Another problem is the computation power it needs, but its also possible to use an antiderivate of a tanh approximation instead of tanh. This saves some CPU...

I will make some more tests and measuring. Maybe i also try an iterative solver.

Edit: Maybe we just have to delay the z1 value instead of taking a delayed filter pole output to make anti aliasing work with the cheap non linear filter approach too.

[Z1202]

The paper says we can fold the antialiased non-linearity into the first pole. I get this when i do that:

Code: Select all

        float y0 = g*(log(cosh(f*(in - r*y3))) - log(cosh(s[0])))/(f*(in - r*y3) - s[0]) * 2;
        float y1 = g*(s[1] + f*y0);
        float y2 = g*(s[2] + f*y1);

I don't have time to look into the details of your code now and I'm a bit out of this subject at the moment, however, if you don't want to use the iterative solver but the linearized ZDF equation instead, you need some appropriate approximation of the antialiased nonlinearity. E.g. a direct analogy to replacing tanh(x) with x would be taking the formula (10) where f(x) is replaced with x, resulting in "restoring back" the half-sample delay we folded into the nonlinearity. You can also obtain this result explicitly by letting f(x)=x instead of f(x)=tanh(x) and then applying the "nonlinearity".

[xhy3]

The paper says we can fold the antialiased non-linearity into the first pole. I get this when i do that:

Code: Select all

        float y0 = g*(log(cosh(f*(in - r*y3))) - log(cosh(s[0])))/(f*(in - r*y3) - s[0]) * 2;
        float y1 = g*(s[1] + f*y0);
        float y2 = g*(s[2] + f*y1);

I don't have time to look into the details of your code now and I'm a bit out of this subject at the moment, however, if you don't want to use the iterative solver but the linearized ZDF equation instead, you need some appropriate approximation of the antialiased nonlinearity. E.g. a direct analogy to replacing tanh(x) with x would be taking the formula (10) where f(x) is replaced with x, resulting in "restoring back" the half-sample delay we folded into the nonlinearity. You can also obtain this result explicitly by letting f(x)=x instead of f(x)=tanh(x) and then applying the "nonlinearity".

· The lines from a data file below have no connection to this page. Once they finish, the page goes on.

-- ==== Sys2Proof/Machine/StCist.lean ====
section
/-!
DEFINITION. The state of the Cistern: controller, training, delay lines, reserve, Recorder and Player (chapters 01 and 13).
Plain data. The Cistern bytes themselves are `State.cist`.
-/

namespace Sys2Proof.Machine

/-- Table 13-2. -/
inductive CState where
  | off | training | normal | degraded | lost
  deriving DecidableEq, Repr

def CState.code : CState → Nat
  | .off => 0 | .training => 1 | .normal => 2 | .degraded => 4 | .lost => 5

/-- A bank of a rank (R375): history counter, last-used row, whether that row is open, and the time of the last access. -/
structure BankSt where
  h    : Nat
  row  : Nat
  opn  : Bool
  t    : Nat
  deriving DecidableEq, Repr

/-- A periodic retrain (R378): its start and the slices run. -/
structure Retrain where
  start  : Nat
  slices : Nat
  deriving DecidableEq, Repr

/-- A delay-line entry that has been committed (R382): its five words; the first input frame that it holds; and the read
points, oldest first, each with the frame from which it counts (R384). `rsvFrom` is the first input frame that its ring in
the reserve holds. -/
structure DLine where
  i       : Nat
  e0      : Word
  e1      : Word
  e2      : Word
  e3      : Word
  e4      : Word
  from_   : Nat
  points  : List (Nat × Nat)
  rsvFrom : Nat
  deriving DecidableEq, Repr

/-- A Recorder segment that is accepted and not complete (R388, R389). -/
structure RecSeg where
  ticket : Word
  kind   : Nat
  loop   : Bool
  fmt24  : Bool
  count  : Nat
  first  : Nat
  length : Nat
  base   : Nat
  post   : Nat
  tracks : List Nat
  /-- Landing frame, and the frame on which a freeze landed. -/
  start  : Option Nat
  froze  : Option Nat
  deriving DecidableEq, Repr

/-- A running announcement of a voice (R391, R392). -/
structure VoiceRun where
  v      : Nat
  ticket : Word
  ann    : Nat
  dest   : Nat
  level  : Int
  fadeIn : Nat
  stopL  : Nat
  loop   : Bool
  start  : Nat
  line   : Nat
  length : Nat
  fmt24  : Bool
  /-- First frame of its stop fade, and the STOP_PLAY entries that end with it. -/
  stop   : Option Nat
  stops  : List Word
  deriving DecidableEq, Repr

structure CistSt where
  st       : CState
  retrain  : Option Retrain
  /-- Start of the last retrain, and the settings that a successful one applies at the next refresh (R378). -/
  rtT      : Nat
  pend     : Option (List LaneEye)
  trained  : Bool
  failMask : Nat
  /-- The temperature of the last success, °C, and whether there has been one. -/
  trainTemp : Int
  /-- Correctable errors in the 1 s window in progress, when it began, and bytes moved in it by port (R380, R396). -/
  ceNow    : Nat
  ceT      : Nat
  bw       : List Nat
  owed     : List Nat
  banks    : List BankSt
  lines    : List DLine
  /-- Commits that the host wrote in SOLO: they act on the next frame (R23, R382). -/
  commits  : List (Nat × List Word)
  /-- Class A lines are in the reserve (R386); the frame on which a move there, or back, is to land. -/
  reserve  : Bool
  rsvAt    : Option Nat
  backAt   : Option Nat
  /-- KIND 1 lines whose word for the coming frame has not come (R385). -/
  missed   : List Nat
  segs     : List RecSeg
  /-- Recorder buffer, oldest first: Cistern byte address and bytes (R387). -/
  recBuf   : List (Nat × List Byte)
  voices   : List VoiceRun
  /-- Frame on which the Cistern was lost, for the prefetched samples (R393). -/
  lostF    : Option Nat
  storeBad : Bool
  deriving DecidableEq, Repr

def CistSt.reset : CistSt :=
  { st := .off, retrain := none, rtT := 0, pend := none, trained := false, failMask := 0, trainTemp := 0, ceNow := 0, ceT := 0,
    bw := List.replicate 8 0, owed := [0, 0], banks := List.replicate 32 ⟨2, 0, false, 0⟩, lines := [], commits := [], reserve := false,
    rsvAt := none, backAt := none, missed := [], segs := [], recBuf := [], voices := [], lostF := none, storeBad := false }

end Sys2Proof.Machine
end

Thanks for that. Will have a look at it. I will try to fix the linearized version as a first step, but can't wait to try the iterative thing. Never had to use an iterative solver so far.

[Urs]

Edit: Anyone already used a Jacobian matrix to solve non linear equations?

/w source code:

http://www.kvraudio.com/forum/viewtopic ... 3&t=459955

(there is a sign error, but it doesn't matter - the code works anyway)

[xhy3]

Edit: Anyone already used a Jacobian matrix to solve non linear equations?

/w source code:

http://www.kvraudio.com/forum/viewtopic ... 3&t=459955

(there is a sign error, but it doesn't matter - the code works anyway)

Hi Urs, thanks for the link. I will have a closer look at it.